The lesson to take away from this is twofold. First, understanding the data-generating process, both in terms of how reality operates (for a business, this is the sales/manufacturing/support etc. processes) and when and how those processes are reflected in the data, is crucial for doing good data analysis. Second, the key step in translating a question into code is often the step of backing up and figuring out what decision the question-asker is trying to make. Both of these are usually far more important than the tooling (software or otherwise) used to do the analysis.

Or, as it’s sometimes (pejoratively) referred to, “business logic.”

Yes, picking the right model and interpreting the results is hard, but those are usually questions about reality!
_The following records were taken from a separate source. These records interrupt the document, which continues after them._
theorem Keeps.endRegion {s₀ s : State} (hk : Keeps s₀ s) (i : Nat) : Keeps s₀ (State.endRegion s i) := by
  unfold State.endRegion
  repeat' first
    | with_reducible assumption
    | (intro a)
    | with_reducible apply Keeps.setRegion
    | with_reducible apply Keeps.finishCmp
    | with_reducible apply Keeps.pubAnswer
    | with_reducible apply Keeps.noteDone
    | with_reducible rfl
    | ((conv => arg 2; arg 23); with_reducible apply Keeps.lit)
    | with_reducible apply Keeps.ite
    | with_reducible apply Keeps.foldl
    | (extract_lets +onlyGivenNames x; clear_value x; revert x; intro w)
    | split

/-! ### Sys2Proof/Machine/Points.lean -/

theorem Keeps.setBucket {s₀ s : State} (hk : Keeps s₀ s) (k : Nat) (v : ℤ) : Keeps s₀ (State.setBucket s k v) := by
  unfold State.setBucket
  exact Keeps.lit hk rfl rfl

theorem Keeps.chargeTok {s₀ s : State} (hk : Keeps s₀ s) (k : Nat) (refill : Nat) (cost : Nat) :
    Keeps s₀ (State.chargeTok s k refill cost) := by
  unfold State.chargeTok
  repeat' first
    | with_reducible assumption
    | with_reducible apply Keeps.setBucket
    | with_reducible apply Keeps.ite

theorem Keeps.setSched {s₀ s : State} (hk : Keeps s₀ s) (k : Nat) (x : Sched) : Keeps s₀ (State.setSched s k x) := by
  unfold State.setSched
  exact Keeps.lit hk rfl rfl

theorem Keeps.remember {s₀ s : State} (hk : Keeps s₀ s) (level : Nat) (node : Nat → Nat) (k : Pick) (cost : Nat)
    (more : Nat → Bool) :
    Keeps s₀ (State.remember s level node k cost more) := by
  unfold State.remember
  repeat' first
    | with_reducible assumption
    | (intro a)
    | with_reducible apply Keeps.setSched
    | with_reducible apply Keeps.foldl

theorem Keeps.charge {s₀ s : State} (hk : Keeps s₀ s) (q : Nat) (x : Cand) : Keeps s₀ (State.charge s q x) := by
  unfold State.charge
  repeat' first
    | with_reducible assumption
    | with_reducible apply Keeps.chargeTok
    | with_reducible apply Keeps.ite

theorem Keeps.selectAt {s₀ s : State} (hk : Keeps s₀ s) (cs : List Cand) (q : Nat) : Keeps s₀ (State.selectAt s cs q).2 := by
  unfold State.selectAt
  repeat' first
    | with_reducible assumption
    | (intro a)
    | with_reducible apply Keeps.wr
    | with_reducible apply Keeps.remember
    | with_reducible apply Keeps.charge
    | with_reducible apply Keeps.ite
    | with_reducible apply Keeps.foldl
    | (extract_lets +onlyGivenNames x; refine (fun (hx : Keeps s₀ x) => ?_) ?_;
       (on_goal 2 => (unfold x; clear x)); (on_goal 1 => ((try clear_value x); revert x; intro w hw)))
    | split

theorem Keeps.atPoint {s₀ s : State} (hk : Keeps s₀ s) (q : Nat) (x : Cand) : Keeps s₀ (State.atPoint s q x).2 := by
  unfold State.atPoint
  repeat' first
    | with_reducible assumption
    | with_reducible apply Keeps.selectAt
    | with_reducible apply Keeps.ite2

theorem Keeps.queueAt {s₀ s : State} (hk : Keeps s₀ s) (q : Nat) (r : Req) : Keeps s₀ (State.queueAt s q r) := by
  unfold State.queueAt
  repeat' first
    | with_reducible assumption
    | with_reducible rfl
    | ((conv => arg 2; arg 23); with_reducible apply Keeps.lit)
    | (extract_lets +onlyGivenNames x; clear_value x; revert x; intro w)

theorem Keeps.passPoint {s₀ s : State} (hk : Keeps s₀ s) (q : Nat) (r : Req) (act : State → Req → State)
    (hact : ∀ x x1, Keeps s₀ x → Keeps s₀ (act x x1)) :
    Keeps s₀ (State.passPoint s q r act) := by
  unfold State.passPoint
  repeat' first
    | with_reducible assumption
    | with_reducible apply hact
    | with_reducible apply Keeps.atPoint
    | with_reducible apply Keeps.queueAt
    | with_reducible apply Keeps.ite

/-! ### Sys2Proof/Machine/Access.lean -/

theorem Keeps.pubAccess {s₀ s : State} (h : Keeps s₀ s) (r : Req) : ∀ t, State.pubAccess s r = .done t → Keeps s₀ t := by
  intro t e
  unfold State.pubAccess at e
  dsimp only at e
  repeat' split at e
  all_goals first
    | (cases e; done)
    | (cases e; with_reducible first | exact h.finish .. | exact (h.setRegion ..).finishCmp .. | exact h.setRegion .. | exact h.pubBegin .. | exact h.finishCmp .. | exact h.sendNotes ..)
This analysis is heavily informed by my experience doing data analysis in corporate environments. It’s probably less applicable to academic environments: my understanding is that while corporate environments generally have lots of greenfield data where the low-hanging fruit is not yet picked, academic work is often about using ever-more-sophisticated methods to extract additional signal from the same datasets.

Joel Spoelsky famously talks about something similar in The Law of Leaky Abstractions.

I’d swear this is Nietzsche, but Google Search isn’t turning up any results for the phrase.

Attribution and lifetime value are both hard problems - this is just a small sampling of the decisions you have to make to estimate them. For example, it ignores issues like adblockers, discount rates, and attribution for offline brand advertising like bus stops.

Performance advertising is pay-per-user-action (e.g. per app download, or per click).

I am by no means an expert in accounting, but for those who know as little about accounting as I did when I started doing data analysis, there are worse places to start than investopedia. Speaking from experience, I don’t recommend trying to re-derive it from first principles.

More accurately, a core problem. I’m ignoring for the moment a host of other problems likely to come up in an exercise like this such as having to combine several different tables from different time periods, each with a different set of business units, different product rollups (and thus cost attribution) and different currencies.

This isn’t just a startup problem, of course. Byrne Hobart briefly touches on another example of this in his article on Liberty Mutual, where a fast-growing company in an industry with high upfront fixed costs (Cable TV) will look non-profitable even though they could stop expanding at any point and produce a profit.